◆ **Task to carry out**
Using the material that follows, output exactly the lines from the one containing "loopRow := 0" through the one containing "portaTarget := 0", with both ends kept.

◆ **Records for the exercise**
-- ==== Sys2Proof/Machine/State.lean ====
section
/-! DEFINITION. The state of the block (spec/10_state.md), the reasons a step can stop, and the state after reset
(spec/70_reset_and_hazards.md R620). -/

namespace Sys2Proof.Machine

/-- S: the sequencer state, one per block (10_state.md R30 to R35, R83). -/
structure Seq where
  /-- S.pos (R31). -/
  pos : BitVec 8
  /-- S.row, the next row to load (R31, 40_sequencer.md R212). -/
  row : BitVec 6
  /-- S.tick (R31). -/
  tick : BitVec 8
  /-- S.speed (R32). -/
  speed : BitVec 8
  /-- S.tempo (R32). -/
  tempo : BitVec 8
  /-- S.spt (R32). -/
  spt : BitVec 32
  /-- S.acc, signed (R32). -/
  acc : BitVec 32
  /-- S.jmp (R33). -/
  jmp : Bool
  /-- S.jmp_pos (R33). -/
  jmpPos : BitVec 8
  /-- S.brk (R33). -/
  brk : Bool
  /-- S.brk_row (R33). -/
  brkRow : BitVec 6
  /-- S.loop_flag (R33). -/
  loopFlag : Bool
  /-- S.loop_row (R33). -/
  loopRow : BitVec 6
  /-- S.loop_cnt (R33). -/
  loopCnt : BitVec 8
  /-- S.delay, signed, -1 unarmed (R33). -/
  delay : BitVec 8
  /-- S.first (R34). -/
  first : Bool
  /-- S.loops (R35). -/
  loops : BitVec 32
  /-- S.cur_pos (R83). -/
  curPos : BitVec 8
  /-- S.cur_row (R83). -/
  curRow : BitVec 6
deriving DecidableEq, Repr

/-- V[c]: a voice register bank (10_state.md R40 to R46). -/
structure Voice where
  /-- V.inst (R41). -/
  inst : BitVec 6
  /-- V.note (R41). -/
  note : BitVec 6
  /-- V.ft (R41). -/
  ft : BitVec 4
  /-- V.is_synth (R41). -/
  isSynth : Bool
  /-- V.period (R42). -/
  period : BitVec 16
  /-- V.out_period (R42). -/
  outPeriod : BitVec 16
  /-- V.porta_target (R42). -/
  portaTarget : BitVec 16
  /-- V.porta_speed (R42). -/
  portaSpeed : BitVec 8
  /-- V.volume (R43). -/
  volume : BitVec 7
  /-- V.track_vol (R43). -/
  trackVol : BitVec 7
  /-- V.fx (R44). -/
  fx : Code
  /-- V.arg (R44). -/
  arg : Byte
  /-- V.arpidx (R44). -/
  arpidx : Nibble
  /-- V.vib_speed (R45). -/
  vibSpeed : Nibble
  /-- V.vib_amp (R45): [3:0] depth, [5:4] table, [7:6] unused. -/
  vibAmp : Byte
  /-- V.vib_pos (R45). -/
  vibPos : BitVec 5
  /-- V.vib_sign (R45). -/
  vibSign : Bool
  /-- V.arp_list, signed entries (R46). -/
  arpList : Vector (BitVec 8) 9
  /-- V.arp_pos (R46). -/
  arpPos : BitVec 4
  /-- V.arp_ctr (R46). -/
  arpCtr : BitVec 8
  /-- V.arp_speed (R46). -/
  arpSpeed : BitVec 8
  /-- V.arp_out (R46). -/
  arpOut : BitVec 16
  /-- V.arp_on (R46). -/
  arpOn : Bool
deriving DecidableEq, Repr

/-- The envelope phases (10_state.md R61; the fourth 2-bit value is unused). -/
inductive EnvPhase where
  | add
  | sub
  | done
deriving DecidableEq, Repr

/-- Y[c]: a synth and envelope bank (10_state.md R60 to R63). -/
structure Synth where
  /-- Y.svol (R61). -/
  svol : BitVec 7
  /-- Y.env (R61). -/
  env : EnvPhase
  /-- Y.add (R61). -/
  add : Byte
  /-- Y.end (R61). -/
  endLevel : Byte
  /-- Y.sub (R61). -/
  sub : Byte
  /-- Y.wave (R62). -/
  wave : Byte
  /-- Y.wlen, bytes per wave (R62). -/
  wlen : BitVec 17
  /-- Y.widx (R62). -/
  widx : Byte
  /-- Y.wdir, true = -1 (R62). -/
  wdir : Bool
  /-- Y.wl_start (R62). -/
  wlStart : Byte
  /-- Y.wl_len (R62). -/
  wlLen : Byte
  /-- Y.wmode (R62). -/
  wmode : LoopMode
  /-- Y.wspeed (R62). -/
  wspeed : Byte
  /-- Y.wctr (R62). -/
  wctr : Byte
  /-- Y.vdelay (R63). -/
  vdelay : Byte
  /-- Y.vspeed (R63). -/
  vspeed : Byte
  /-- Y.vdepth (R63). -/
  vdepth : Byte
  /-- Y.vwave (R63). -/
  vwave : BitVec 2
  /-- Y.vpos (R63). -/
  vpos : BitVec 5
  /-- Y.vsign (R63). -/
  vsign : Bool
deriving DecidableEq, Repr

/-- M[c]: a mixer channel (10_state.md R67 to R70). Rationals are exact (MIX_NUM, 00_scope.md R10). -/
structure Mixer where
  /-- M.active (R68). -/
  active : Bool
  /-- M.cur_wave (R68). -/
  curWave : Byte
  /-- M.cur_off (R68). -/
  curOff : BitVec 32
  /-- M.cur_len (R68). -/
  curLen : BitVec 32
  /-- M.loop_valid (R68). -/
  loopValid : Bool
  /-- M.loop_wave (R68). -/
  loopWave : Byte
  /-- M.loop_off (R68). -/
  loopOff : BitVec 32
  /-- M.loop_len (R68). -/
  loopLen : BitVec 32
  /-- M.phase (R69). -/
  phase : Rat
  /-- M.inc (R69). -/
  inc : Rat
  /-- M.gain (R70). -/
  gain : Rat
  /-- M.pan_l (R70). -/
  panL : Rat
  /-- M.pan_r (R70). -/
  panR : Rat
deriving DecidableEq, Repr

/-- SC[c] and SC_wp[c]: a scope ring (10_state.md R71). -/
structure Scope where
  ring : List Rat
  wp : Nat
deriving DecidableEq, Repr

/-- The register banks of one channel. -/
structure Chan where
  v : Voice
  y : Synth
  m : Mixer
  sc : Scope
  /-- dv[c]: the per-tick vibrato delta (40_sequencer.md R204), the model's own field (log entry 2). -/
  dv : Int
deriving DecidableEq, Repr

/-- CR: the stored part of the host-visible registers (10_state.md R80 to R82); the rest of the map is views. -/
structure Ctrl where
  /-- CTRL.SCOPE_EN. -/
  scopeEn : Bool
  /-- STATUS (R82). -/
  status : BitVec 32
  /-- SAMPLE_RATE. -/
  sampleRate : BitVec 32
  /-- STEREO_MIX.k. -/
  stereoMix : BitVec 9
deriving DecidableEq, Repr

/-- One output frame (L, R) (47_mixer.md R553). -/
abbrev Frame := Rat × Rat

/-- The whole state. -/
structure State where
  /-- The parameters (10_state.md R85): no step changes them. -/
  cfg : Config
  /-- A song is held (60_exceptions.md R582, R596). -/
  loaded : Bool
  /-- Song memory (10_state.md R85): no step changes it. -/
  song : Song
  /-- S. -/
  seq : Seq
  /-- The channel banks; the song's N_CH says how many exist (R40). Banks at and above N_CH are never touched. -/
  chans : Vector Chan 8
  /-- CR. -/
  cr : Ctrl
  /-- The output frame stream (47_mixer.md R553), oldest frame first. -/
  out : List Frame
  /-- The loop variable c while a row's cells run, the model's own field (log entry 2); 0 between steps. -/
  ch : Channel
deriving DecidableEq, Repr

/-- The reasons a step can fault: none. "The block raises no exception, trap or interrupt while playing. No cell,
register value or song content makes it stop" (60_exceptions.md R580). -/
inductive Fault where
deriving DecidableEq, Repr

/-- The reasons a step can be refused. -/
inductive Refusal where
  /-- An instruction that has no meaning yet; raised by an arm of exec only. Safe. No arm raises it now. -/
  | notModelled (mnemonic : String)
  /-- No song is held: "Operations before a successful CREATE, or after a failed one, are refused"
  (60_exceptions.md R596). Raised by step and by the host operations other than CREATE. Safe: it is the spec's own. -/
  | noSong
deriving DecidableEq, Repr

/-! Reset values (10_state.md R31 to R71, the reset columns). -/

/-- S at reset; S.spt is SAMPLE_RATE div 50 (R32), given the sample rate. -/
def Seq.reset (sampleRate : BitVec 32) : Seq where
  pos := 0
  row := 0
  tick := 5
  speed := 6
  tempo := 125
  spt := BitVec.ofNat 32 (sampleRate.toNat / 50)
  acc := 0
  jmp := false
  jmpPos := 0
  brk := false
  brkRow := 0
  loopFlag := false
  loopRow := 0
  loopCnt := 0
  delay := BitVec.ofInt 8 (-1)
  first := false
  loops := 0
  curPos := 0
  curRow := 0

/-- V[c] at reset (R41 to R46). -/
def Voice.reset : Voice where
  inst := 0
  note := 0
  ft := 0
  isSynth := false
  period := 0
  outPeriod := 0
  portaTarget := 0
  portaSpeed := 0
  volume := 0
  trackVol := 64
  fx := 0
  arg := 0
  arpidx := 0
  vibSpeed := 0
  vibAmp := 0
  vibPos := 0
  vibSign := false
  arpList := Vector.replicate 9 (BitVec.ofInt 8 (-1))
  arpPos := 0
  arpCtr := 0
  arpSpeed := 1
  arpOut := 0
  arpOn := false

/-- Y[c] at reset (R61 to R63). -/
def Synth.reset : Synth where
  svol := 0
  env := .done
  add := 0
  endLevel := 0
  sub := 0
  wave := 0
  wlen := 0
  widx := 0
  wdir := false
  wlStart := 0
  wlLen := 0
  wmode := .normal
  wspeed := 0
  wctr := 0
  vdelay := 0
  vspeed := 0
  vdepth := 0
  vwave := 0
  vpos := 0
  vsign := false

/-- M[c] at reset (R68 to R70) with the given pan gains. -/
def Mixer.reset (panL panR : Rat) : Mixer where
  active := false
  curWave := 0
  curOff := 0
  curLen := 0
  loopValid := false
  loopWave := 0
  loopOff := 0
  loopLen := 0
  phase := 0
  inc := 0
  gain := 0
  panL := panL
  panR := panR

/-- SC[c] and SC_wp[c] at reset (R71). -/
def Scope.reset (scopeLen : Nat) : Scope where
  ring := List.replicate scopeLen 0
  wp := 0

/-- The banks of a channel at reset. -/
def Chan.reset (scopeLen : Nat) (panL panR : Rat) : Chan where
  v := Voice.reset
  y := Synth.reset
  m := Mixer.reset panL panR
  sc := Scope.reset scopeLen
  dv := 0

/-- CR after CREATE: the reset column of R80. -/
def Ctrl.reset : Ctrl where
  scopeEn := false
  status := 0
  sampleRate := 48000
  stereoMix := 0

/-- The block right after reset (70_reset_and_hazards.md R620, R621), holding the song with nothing listed (log entry 4)
under the default parameters. The pan gains are those of AON4's table L, R, R, L at m = 0 (R548, R549); the banks 4 to 7
that an AON4 song does not have hold 0 there. -/
def State.reset : State where
  cfg := Config.default
  loaded := true
  song := Song.blank
  seq := Seq.reset 48000
  chans :=
    #v[Chan.reset 1024 1 0, Chan.reset 1024 0 1, Chan.reset 1024 0 1, Chan.reset 1024 1 0,
       Chan.reset 1024 0 0, Chan.reset 1024 0 0, Chan.reset 1024 0 0, Chan.reset 1024 0 0]
  cr := Ctrl.reset
  out := []
  ch := 0

end Sys2Proof.Machine
end

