-- ==== Sys2Proof/Machine/RowLoad.lean ====
section
/-! DEFINITION. Row load: the effect latch, instrument resolution, note trigger, tone-portamento capture, sample offset
(spec/41_row_load.md), and the two instructions that act only there: ARP (spec/45_arpeggio.md R433) and SAMPLE_OFFSET
(R270). -/

namespace Sys2Proof.Machine

/-- The effect latch (41_row_load.md R252, 10_state.md R44). -/
def latchEffect (c : Channel) (f : CellFields) (s : State) : State :=
  s.setVoice c { s.voice c with fx := f.fx, arg := f.arg, arpidx := f.arpidx }

/-- The status bits of reserved codes (41_row_load.md R252, 30_encoding.md R160, R161). -/
def flagReserved (f : CellFields) (s : State) : State :=
  flagIf (decide (f.fx = s.cfg.codes.extra) && s.cfg.codes.isReservedSub (argX f.arg)) .rsvdExtra
    (flagIf (s.cfg.codes.isReserved f.fx) .rsvdFx s)

/-- ResolveInstrument (41_row_load.md R253). The volume goes through the clamp that 42_tick_gated_effects.md R304 puts before
every write of V.volume; a descriptor volume in 20_memory.md R108's range 0..64 is loaded as it is (log entry 20). -/
def resolveInstrument (c : Channel) (inst : BitVec 6) (s : State) : State :=
  if inst = 0 then s
  else
    match s.song.instrumentAt inst.toNat with
    | none => flag .oobRead s
    | some i => s.setVoice c { s.voice c with inst := inst, volume := clampVolume i.volume.toNat, ft := i.finetune }

/-- fx in {TONE_PORTA, TONE_PORTA_VSLIDE} (41_row_load.md R252). -/
def isTonePorta (m : EffectCodeMap) (fx : Code) : Bool :=
  decide (fx = m.tonePorta) || decide (fx = m.tonePortaVslide)

/-- PortaCapture (41_row_load.md R258). -/
def portaCapture (c : Channel) (note : BitVec 6) (s : State) : State :=
  let v := s.voice c
  s.setVoice c { v with portaTarget := periodOf s.cfg v.ft note.toNat, note := note }

/-- ArmEnvelope (41_row_load.md R263). -/
def armEnvelope (i : Instrument) (y : Synth) : Synth :=
  { y with
    svol := clampSynthVolume i.adsrStart.toNat
    add := i.adsrAdd
    endLevel := i.adsrEnd
    sub := i.adsrSub
    env := .add }

/-- The mixer regions of a sample instrument (41_row_load.md R261): byte offsets and lengths, a word being 2 bytes. -/
def sampleRegions (cfg : Config) (wave : Byte) (b : SampleBody) (m : Mixer) : Mixer :=
  let valid := decide (cfg.loopValidMinWords ≤ b.loopLen.toNat)
  { m with
    curWave := wave
    curOff := BitVec.ofNat 32 (2 * b.start.toNat)
    curLen := BitVec.ofNat 32 (2 * b.len.toNat)
    loopWave := wave
    loopOff := BitVec.ofNat 32 (2 * b.start.toNat + 2 * b.loopStart.toNat)
    loopLen := BitVec.ofNat 32 (2 * b.loopLen.toNat)
    loopValid := valid
    active := decide (0 < b.len.toNat) || valid }

/-- TriggerSample (41_row_load.md R261). -/
def triggerSample (c : Channel) (i : Instrument) (b : SampleBody) (s : State) : State :=
  let t := s.setMixer c (sampleRegions s.cfg i.wave b (s.mixer c))
  if s.cfg.adsrOnSamples then t.setSynth c (armEnvelope i (t.synth c))
  else t.setSynth c { t.synth c with svol := 127, env := .done }

/-- The initial loop mode of a synth instrument (20_memory.md R108, 41_row_load.md R262): control 3 is NORMAL. -/
def loopModeOf (ctrl : BitVec 2) : LoopMode :=
  if ctrl = 1 then .backward else if ctrl = 2 then .pingpong else .normal

/-- The wavetable and instrument-vibrato registers TriggerSynth loads (41_row_load.md R262). -/
def synthRegisters (wave : Byte) (b : SynthBody) (y : Synth) : Synth :=
  { y with
    wave := wave
    wlen := BitVec.ofNat 17 (2 * b.waveLen.toNat)
    widx := 0
    wdir := false
    wctr := 0
    wlStart := b.wlStart
    wlLen := b.wlLen
    wmode := loopModeOf b.wlCtrl
    wspeed := b.wlSpeed
    vdelay := b.vibDelay
    vspeed := b.vibSpeed
    vdepth := b.vibDepth
    vwave := b.vibWave
    vpos := 0
    vsign := false }

/-- The mixer regions of a synth instrument: one wave, looping (41_row_load.md R262). -/
def synthRegions (wave : Byte) (b : SynthBody) (m : Mixer) : Mixer :=
  let len := BitVec.ofNat 32 (2 * b.waveLen.toNat)
  { m with
    curWave := wave
    curOff := 0
    curLen := len
    loopWave := wave
    loopOff := 0
    loopLen := len
    loopValid := decide (0 < b.waveLen.toNat)
    active := decide (0 < b.waveLen.toNat) }

/-- TriggerSynth (41_row_load.md R262). -/
def triggerSynth (c : Channel) (i : Instrument) (b : SynthBody) (s : State) : State :=
  (s.setSynth c (armEnvelope i (synthRegisters i.wave b (s.synth c)))).setMixer c
    (synthRegions i.wave b (s.mixer c))

/-- The part of Trigger before the instrument (41_row_load.md R260): pitch, vibrato and arpeggio cursors, phase. -/
def triggerPitch (c : Channel) (s : State) : State :=
  let v := s.voice c
  let p := periodOf s.cfg v.ft v.note.toNat
  (s.setVoice c { v with
    period := p
    vibPos := 0
    vibSign := false
    arpPos := 0
    arpCtr := 0
    arpOut := p }).setMixer c { s.mixer c with phase := 0 }

/-- `M[c].active <- 0` (41_row_load.md R254, R260). -/
def silence (c : Channel) (s : State) : State :=
  s.setMixer c { s.mixer c with active := false }

/-- The instrument part of Trigger (41_row_load.md R260). A stored number past NUM_INSTR (no run reaches one) is an ignored
reference that sets OOB_READ (20_memory.md R116, log entry 10). -/
def triggerInstrument (c : Channel) (s : State) : State :=
  if (s.voice c).inst = 0 then silence c s
  else
    match s.song.instrumentAt (s.voice c).inst.toNat with
    | none => flag .oobRead (silence c s)
    | some i =>
      match i.body with
      | .sample b => triggerSample c i b (s.setVoice c { s.voice c with isSynth := false })
      | .synth b => triggerSynth c i b (s.setVoice c { s.voice c with isSynth := true })

/-- Trigger (41_row_load.md R260). -/
def trigger (c : Channel) (s : State) : State :=
  triggerInstrument c (triggerPitch c s)

/-- SampleOffset on the mixer region (41_row_load.md R270). -/
def offsetRegion (arg : Byte) (m : Mixer) : Mixer :=
  if pageOffset arg < m.curLen.toNat then
    { m with
      curOff := BitVec.ofNat 32 (m.curOff.toNat + pageOffset arg)
      curLen := BitVec.ofNat 32 (m.curLen.toNat - pageOffset arg) }
  else { m with curOff := BitVec.ofNat 32 (m.curOff.toNat + m.curLen.toNat), curLen := 0 }

/-- SampleOffset (41_row_load.md R270): no effect on a synth voice. -/
def sampleOffset (c : Channel) (arg : Byte) (s : State) : State :=
  if (s.voice c).isSynth then s else s.setMixer c (offsetRegion arg (s.mixer c))

/-- The cell's note is a tone-portamento capture, not a trigger (41_row_load.md R252, R258): same instrument, and the voice
has one. `prev` is V.inst before the cell. -/
def capturesPorta (m : EffectCodeMap) (f : CellFields) (prev : BitVec 6) : Bool :=
  isTonePorta m f.fx && (decide (f.inst = 0) || decide (f.inst = prev)) && decide (prev ≠ 0)

/-- The note trigger of RowLoad with what follows it: R252's else branch, R259's target, R270's offset. -/
def triggerNote (c : Channel) (f : CellFields) (s : State) : State :=
  let t := trigger c (s.setVoice c { s.voice c with note := f.note })
  let u := if isTonePorta s.cfg.codes f.fx
    then t.setVoice c { t.voice c with portaTarget := (t.voice c).period } else t
  if f.fx = s.cfg.codes.sampleOffset then sampleOffset c f.arg u else u

/-- What RowLoad does with the note (41_row_load.md R252, R255). -/
def loadNote (c : Channel) (f : CellFields) (prev : BitVec 6) (s : State) : State :=
  if f.note = 0 then s
  else if capturesPorta s.cfg.codes f prev then portaCapture c f.note s
  else triggerNote c f s

/-- RowLoad (41_row_load.md R252). -/
def rowLoad (c : Channel) (f : CellFields) (s : State) : State :=
  let prev := (s.voice c).inst
  arpSetup c (loadNote c f prev (resolveInstrument c f.inst (flagReserved f (latchEffect c f s))))

/-- The cell of the running channel on this tick: RowLoad on the tick that loads the row, nothing more otherwise
(40_sequencer.md R210, log entry 1). -/
def loadCell (f : CellFields) (s : State) : State :=
  if s.seq.first then rowLoad s.ch f s else s

/-- Run a cell: its row load when the row is being loaded, then its Dispatch (30_encoding.md R152). -/
def runCell (f : CellFields) (dispatch : State → State) (s : State) : Result :=
  .next (dispatch (loadCell f s))

/-- Pass (a): the handler runs only when S.tick != 0 (30_encoding.md R152, 42_tick_gated_effects.md R300). -/
def passA (handler : State → State) (s : State) : State :=
  if s.seq.tick = 0 then s else handler s

/-- Pass (b): the handler runs on every tick (43_every_tick_effects.md R350). -/
def passB (handler : State → State) (s : State) : State :=
  handler s

/-- A first-tick handler of pass (b) (40_sequencer.md R213, 43_every_tick_effects.md R351). -/
def onFirst (handler : State → State) (s : State) : State :=
  if s.seq.first then handler s else s

/-- ARP (45_arpeggio.md R433): its setup is in RowLoad, its engine in `arpeggioTick`; Dispatch does nothing (R152). -/
def execArp (h : Head) (x y : Nibble) (s : State) : Result :=
  runCell ((Instr.arp h x y).fields s.cfg.codes) (fun t => t) s

/-- SAMPLE_OFFSET (41_row_load.md R270): acts in RowLoad on a note that triggered; Dispatch does nothing (R152). -/
def execSampleOffset (h : Head) (arg : Byte) (s : State) : Result :=
  runCell ((Instr.sampleOffset h arg).fields s.cfg.codes) (fun t => t) s

/-- A cell with a reserved effect code (30_encoding.md R160): latched, its note and instrument act, RSVD_FX is set,
Dispatch does nothing. -/
def runReserved (f : CellFields) (s : State) : Result :=
  runCell f (fun t => t) s

end Sys2Proof.Machine
end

◆ **Reply to the exercise**
  loopRow := 0
  loopCnt := 0
  delay := BitVec.ofInt 8 (-1)
  first := false
  loops := 0
  curPos := 0
  curRow := 0

/-- V[c] at reset (R41 to R46). -/
def Voice.reset : Voice where
  inst := 0
  note := 0
  ft := 0
  isSynth := false
  period := 0
  outPeriod := 0
  portaTarget := 0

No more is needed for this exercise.